Scikit模型运行w / OneHotEncoding后如何检索原始变量

Question

Scikit模型运行w / OneHotEncoding后如何检索原始变量

我已经从scikit-learn的SGDClassifier包中成功运行了一个逻辑回归模型，但是SGDClassifier.coef_由于输入数据是通过scikit-learn的OneHotEncoder进行转换的，因此无法轻松解释该模型的系数（通过访问）。

我的原始输入数据X的形状为（12000,11）：

X = np.array([[1,4,3...9,4,1],
              [5,9,2...3,1,4],
              ...
              [7,8,1...6,7,8]
              ])

Run Code Online (Sandbox Code Playgroud)

然后，我应用了一种热编码：

from sklearn.preprocessing import OneHotEncoder
enc = OneHotEncoder()
X_OHE = enc.fit_transform(X).toarray()

Run Code Online (Sandbox Code Playgroud)

产生形状数组（12000，696）：

X_OHE = np.array([[1,0,1...0,0,1],
                 [0,0,0...0,1,0],
                  ...
                 [1,0,1...0,0,1]
                 ])

Run Code Online (Sandbox Code Playgroud)

然后，我访问模型的系数，SGDClassifier.coef_从而产生形状数组（1,696）：

coefs = np.array([[-1.233e+00,0.9123e+00,-2.431e+00...-0.238e+01,-1.33e+00,0.001e-01]])

Run Code Online (Sandbox Code Playgroud)

我如何将系数值映射回中的原始值X，所以我可以说类似“如果变量foo的值为bar，则目标变量增加/减少bar_coeff“？

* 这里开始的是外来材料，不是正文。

/-- R202: one configuration for each named check. -/
theorem test_wellFormed_reset_refuses :
    [badWf1, badWf2, badWf3, badWf4, badWf5, badWf6].map failedCheck =
        [some .wf1, some .wf2, some .wf3, some .wf4, some .wf5, some .wf6] ∧
      wellFormed Config.ex (.reset badWf1) = false ∧ wellFormed Config.ex (.reset Config.ex) = true := by decide

/-! ## Decoding: a word of every row that has an encoding -/

/-- PUSH, "bbbbbbbb" (R111); the line delivers one byte at a time. -/
theorem test_decode_push :
    decoded Config.ex .line [0b10100101] = some (.push 0xA5) ∧ decoded Config.ex .line [] = none ∧
      decoded Config.ex .line [0x68, 0x03] = none := by decide

/-- The six rows of R76, in the table's order; row 2 both ways. -/
theorem test_decode_actions :
    decoded Config.ex .head [0x68] = some .waitShort ∧
      decoded Config.ex .head [0x73, 0b00000000] = some .dropZeroLen ∧
      decoded exNoLen1 .head [0x73, 0b00000001, 0x72] = some .dropZeroLen ∧
      decoded Config.ex .head [0x80, 0x03] = some .dropUnknownSrc ∧
      decoded Config.ex .head [0x68, 0x03, 0x73, 0xC1] = some .waitIncomplete ∧
      decoded Config.ex .head [0x68, 0x03, 0x73, 0xC1, 0xD9] = some .extract ∧
      decoded Config.ex .head [0x68, 0x03, 0x73, 0xC1, 0xD8] = some .dropBadChecksum := by decide

/-- The nine rows of R77: "ssssssss LLLLLLLL 01110011 <CMD_k> cccccccc", and the rest. -/
theorem test_decode_kinds :
    decoded Config.ex .frame [0x68, 0x03, 0b01110011, 0xC1, 0xD9] = some (.poll pollFrame) ∧
      decoded Config.ex .frame [0x68, 0x03, 0b01110011, 0xC2, 0xDA] = some (.power powerFrame) ∧
      decoded Config.ex .frame [0x68, 0x03, 0b01110011, 0xC3, 0xDB] = some (.mode modeFrame) ∧
      decoded Config.ex .frame [0x68, 0x03, 0b01110011, 0xC4, 0xDC] = some (.now nowFrame) ∧
      decoded Config.ex .frame [0x68, 0x03, 0b01110011, 0xC5, 0xDD] = some (.chUp chUpFrame) ∧
      decoded Config.ex .frame [0x68, 0x03, 0b01110011, 0xC6, 0xDE] = some (.chDown chDownFrame) ∧
      decoded Config.ex .frame [0x68, 0x03, 0b01110011, 0xC7, 0xDF] = some (.sat satFrame) ∧
      decoded Config.ex .frame [0x68, 0x03, 0b01110011, 0xC9, 0xD1] = some (.unhandled otherFrame) ∧
      decoded Config.ex .frame [0x68, 0b00000001, 0x69] = some (.ignore len1Frame) := by decide

/-- ER-8 and ER-8b: a broadcast is a command only under `ACCEPT_BROADCAST = 1`; ER-10: exact match of the payload. -/
theorem test_decode_address_and_exact_match :
    decoded Config.ex .frame broadcastFrame = some (.ignore broadcastFrame) ∧
      decoded exBroadcast .frame broadcastFrame = some (.poll broadcastFrame) ∧
      decoded Config.ex .frame [0x68, 0x04, 0x73, 0xC1, 0x00, 0xDE] =
        some (.unhandled [0x68, 0x04, 0x73, 0xC1, 0x00, 0xDE]) ∧
      decoded Config.ex .frame [0x68, 0x03, 0x73, 0xC1] = none := by decide

/-- The encoder's words of the PF rows, by hand from R76: the least recognized code is 0x68. -/
theorem test_encode_actions :
    encode Config.ex .waitIncomplete = some (.head, [0x68, 0x02]) ∧
      encode Config.ex .extract = some (.head, [0x68, 0x02, 0x00, 0x6A]) ∧
      encode Config.ex .dropBadChecksum = some (.head, [0x68, 0x02, 0x00, 0x6B]) ∧
      encode Config.ex .dropUnknownSrc = some (.head, [0x00, 0x02]) ∧ encode exAllDevices .dropUnknownSrc = none := by
  decide

/-- A table word: bits 7..0 are the first byte. -/
theorem test_decodeTableWord :
    decodeTableWord 8 0x68 = some (.push 0x68) ∧ decodeTableWord 16 0x0068 = some .dropZeroLen ∧
      decodeTableWord 40 0xD9C1730368 = some .extract := by decide

/-- `withFetchWord` places a word so that the next step runs it. -/
theorem test_withFetchWord :
    gives (step (State.reset.withFetchWord 8 0x68)) (fun t => t.buf == [0x68] && t.line == []) = true ∧
      gives (step (State.reset.withFetchWord 16 0x0068))
        (fun t => t.buf == [0x00] && t.trace == [.dropped 0x68 .zeroLen]) = true := by decide

/-! ## Vectors -/

/-- CV-3 and CV-11. -/
theorem test_xsum_vectors :
    gives (exec (.xsum [0x68, 0x03, 0x73, 0xC1]) State.reset) (fun t => t.answer == some (.byte 0xD9)) = true ∧
      xsum [0x68, 0x03, 0x68, 0x03] = 0 := by decide

/-- CV-10: the payload 0x00 to 0xFC. -/
theorem test_xsum_longest_frame :
    xsum ([0x68, 0xFF, 0x73] ++ (List.range 253).map (BitVec.ofNat 8)) = 0x18 := by decide

/-- CV-4, CV-6, CV-7, CV-8. -/
theorem test_xchk_vectors :
    gives (exec (.xchk pollFrame) State.reset) (fun t => t.answer == some (.bool true)) = true ∧
      xchk [0x68, 0x03, 0x73, 0xC0, 0xD9] = false ∧ xchk [0x68, 0x02, 0x73, 0x19] = true ∧ xchk len1Frame = true := by
  decide

/-- PF-6: a lone byte is pushed and never judged. -/
theorem test_push_appends : gives (exec (.push 0x00) State.reset) (fun t => t.buf == [0x00] && t.trace == []) = true := by
  decide

/-- R111: PUSH is refused where PF is not quiescent. -/
theorem test_push_refused : refusalOf (exec (.push 0x03) (withBuf [0x00, 0x12])) = some .notQuiescent := by decide

/-- PF-7, its first iteration. -/
theorem test_fstep_drops :
    gives (exec .fstep (withBuf [0x68, 0x03, 0x73, 0xC1, 0xD8]))
      (fun t => t.buf == [0x03, 0x73, 0xC1, 0xD8] && t.trace == [.dropped 0x68 .badChecksum]) = true := by decide

/-- R112: no FSTEP at quiescence. -/
theorem test_fstep_refused : refusalOf (exec .fstep (withBuf [0x68])) = some .quiescent := by decide

/-- PF-2. -/
theorem test_waitShort : gives (exec .waitShort (withBuf [0x68])) (fun t => t == withBuf [0x68]) = true := by decide

/-- PF-12: L = 0x68 announces 106 bytes. -/
theorem test_waitIncomplete :
    gives (exec .waitIncomplete (withBuf [0x73, 0x68, 0x03, 0x73, 0xC1, 0xD9]))
      (fun t => t == withBuf [0x73, 0x68, 0x03, 0x73, 0xC1, 0xD9]) = true := by decide

/-- PF-4 and PF-11: the cause tells a zero length from a rejected length 1. -/
theorem test_dropZeroLen :
    gives (exec .dropZeroLen (withBuf [0x68, 0x00, 0x68])) (fun t => t.trace == [.dropped 0x68 .zeroLen]) = true ∧
      gives (exec .dropZeroLen { withConfig exNoLen1 with buf := len1Frame })
        (fun t => t.trace == [.dropped 0x68 .lenOne]) = true := by decide

/-- PF-8: 0xFF is no source. -/
theorem test_dropUnknownSrc :
    gives (exec .dropUnknownSrc (withBuf [0xFF, 0x03, 0x73, 0xC1, 0x25]))
      (fun t => t.buf == [0x03, 0x73, 0xC1, 0x25] && t.trace == [.dropped 0xFF .unknownSrc]) = true := by decide

/-- PF-10, its first iteration. -/
theorem test_dropBadChecksum :
    gives (exec .dropBadChecksum (withBuf [0x68, 0x01, 0x00]))
      (fun t => t.buf == [0x01, 0x00] && t.trace == [.dropped 0x68 .badChecksum]) = true := by decide

/-- PF-19: the frame leaves whole, the reply follows it, the later byte stays. -/
theorem test_extract :
    gives (exec .extract (withBuf (pollFrame ++ [0x73])))
      (fun t => t.buf == [0x73] &&
        t.trace == [.packetOut pollFrame, .replyOut [0x73, 0x03, 0x68, 0xD0, 0xC8]]) = true := by decide

/-- PF-13: capture. -/
theorem test_feed_capture :
    gives (exec (.feed [0x68, 0x02, 0x02, 0x68, 0x03, 0x73, 0xC1, 0xD9]) State.reset)
      (fun t => t.buf == [0x73, 0xC1, 0xD9] &&
        t.trace == [.packetOut [0x68, 0x02, 0x02, 0x68], .dropped 0x03 .unknownSrc]) = true := by decide

/-- After ER-18 the host holds what it is fed. -/
theorem test_feed_held_after_fault :
    gives (exec (.feed [0x68, 0x03])
        { withChannel 256 with fault := some ⟨.channelOutOfRange, 256⟩ })
      (fun t => t.buf == [] && t.line == [0x68, 0x03] && t.answer == some (.fed [])) = true := by decide

/-- ER-1 and ER-20: POLL carries no state, so it answers with the channel at -1 too. -/
theorem test_poll :
    gives (exec (.poll pollFrame) State.reset)
        (fun t => t.trace == [.replyOut [0x73, 0x03, 0x68, 0xD0, 0xC8]]) = true ∧
      gives (exec (.poll pollFrame) (withChannel (-1)))
        (fun t => t.trace == [.replyOut [0x73, 0x03, 0x68, 0xD0, 0xC8]] && t.fault == none) = true := by decide

/-- ER-16: a fixed reply destination. -/
theorem test_poll_fixed_destination :
    gives (exec (.poll [0x80, 0x03, 0x73, 0xC1, 0x31]) (withConfig { Config.ex with replyDst := .fixed 0x68 }))
      (fun t => t.trace == [.replyOut [0x73, 0x03, 0x68, 0xD0, 0xC8]]) = true := by decide

/-- ER-2. -/
theorem test_power :
    gives (exec (.power powerFrame) State.reset)
      (fun t => t.trace == [.replyOut [0x73, 0x06, 0x68, 0xE0, 0x01, 0x01, 0x11, 0xEC]]) = true := by decide

/-- ER-21. -/
theorem test_power_faults :
    gives (exec (.power powerFrame) (withChannel (-1)))
      (fun t => t.trace == [.faultRaised ⟨.channelOutOfRange, -1⟩] && t.fault == some ⟨.channelOutOfRange, -1⟩) = true := by
  decide

/-- ER-3. -/
theorem test_mode :
    gives (exec (.mode modeFrame) State.reset)
      (fun t => t.trace == [.replyOut [0x73, 0x06, 0x68, 0xE0, 0x02, 0x01, 0x11, 0xEF]]) = true := by decide

/-- ER-4. -/
theorem test_now :
    gives (exec (.now nowFrame) State.reset)
      (fun t => t.trace ==
        [.replyOut [0x73, 0x0A, 0x68, 0xE0, 0x03, 0x01, 0x11, 0x20, 0x20, 0x20, 0x20, 0xE2]]) = true := by decide

/-- ER-17: channel 0xFF, band and preset packed as 0xF9. -/
theorem test_chUp :
    gives (exec (.chUp chUpFrame) { withChannel 254 with band := 15, preset := 9 })
      (fun t => t.channel == 255 &&
        t.trace == [.replyOut [0x73, 0x06, 0x68, 0xE0, 0x04, 0xFF, 0xF9, 0xFF]]) = true := by decide

/-- ER-18: the increment stands and the fault is taken. -/
theorem test_chUp_faults :
    gives (exec (.chUp chUpFrame) (withChannel 255))
      (fun t => t.channel == 256 && t.trace == [.faultRaised ⟨.channelOutOfRange, 256⟩]) = true := by decide

/-- ER-6. -/
theorem test_chDown :
    gives (exec (.chDown chDownFrame) State.reset)
      (fun t => t.channel == 0 &&
        t.trace == [.replyOut [0x73, 0x06, 0x68, 0xE0, 0x05, 0x00, 0x11, 0xE9]]) = true := by decide

/-- ER-19. -/
theorem test_chDown_faults :
    gives (exec (.chDown chDownFrame) (withChannel 0))
      (fun t => t.channel == -1 && t.fault == some ⟨.channelOutOfRange, -1⟩) = true := by decide
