-- ==== Sys2Proof/Machine/Framer.lean ====
section
/-! DEFINITION. The framer: ENC, FS.ENC (42_framer.md). -/

namespace Sys2Proof.Machine

/-- Steps 3c to 4 of ENC (42_framer.md R152), after the channel's entry, the sequence bytes and the size code are
known. -/
def encodeTail (p : Params) (cfg : Cfg) (e : ChEntry) (seqBytes : Buffer) (szf : BitVec 2) (mt : BitVec 32)
    (val : Val) : Result Buffer :=
  if mt.toInt > mtWireMax then .err .msgTypeOverflow (mt.extractLsb' 0 16) 0
  else
    match genPayload p e.dt e.size.toNat val with
    | .err er d0 d1 => .err er d0 d1
    | .ok payload =>
      let body := spBody cfg.ver0 cfg.ver1 (BitVec.ofNat 8 (spOverhead + e.size.toNat)) seqBytes
        (cfg1Pack p.layout (mt.extractLsb' 0 4) szf e.dt) e.cfg2 payload
      .ok (withTrailer body (crc16 p body))

/-- ENC's packet (42_framer.md R152); the checks run in the order of its steps (R216). -/
def encodeSp (p : Params) (cfg : Cfg) (seq mt : BitVec 32) (val : Val) : Result Buffer :=
  match channel cfg mt.toInt with
  | none => .err .unknownMsgType (mt.extractLsb' 0 16) (mt.extractLsb' 16 16)
  | some e =>
    match u16Pack seq with
    | .err er d0 d1 => .err er d0 d1
    | .ok seqBytes =>
      match szfOfSize e.size.toNat with
      | none => .err .unsupportedSize (half e.size.toNat) 0
      | some szf => encodeTail p cfg e seqBytes szf mt val

/-- ENC (42_framer.md R152). -/
def execEnc (seq mt : BitVec 32) (val : Val) (s : State) : Host.Outcome State Fault Refusal :=
  .next (respond s (Result.map .bytes (encodeSp params s.cfg seq mt val)))

/-- FS.ENC (42_framer.md R156): the write direction is not used for this device family. -/
def execFsEnc (s : State) : Host.Outcome State Fault Refusal :=
  .next (raise s .notImplemented 0 0)

end Sys2Proof.Machine
end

让我知道您是否需要有关数据或模型参数的更多信息。谢谢。

我在SO上发现了一个未解决的问题：如何在scikit-learn上进行标签编码和一种热编码后检索系数名称？

Answer 1

Nic*_*gel 1

在查看了该用户的详细解释后OneHotEncoder ，我能够创建一种（有点 hack-y）的方法来将模型系数与原始数据集相关联。

假设您已正确设置OneHotEncoder：

from sklearn.preprocessing import OneHotEncoder
from scipy import sparse

enc = OneHotEncoder()
X_OHE = enc.fit_transform(X)   # X and X_OHE as described in question

Run Code Online (Sandbox Code Playgroud)

您已成功运行 GLM 模型，例如：

from sklearn import linear_model

clf = linear_model.SGDClassifier()
clf.fit(X_train, y_train)

Run Code Online (Sandbox Code Playgroud)

其中有系数clf.coef_：

print clf.coef_
# np.array([[-1.233e+00,0.9123e+00,-2.431e+00...-0.238e+01,-1.33e+00,0.001e-01]])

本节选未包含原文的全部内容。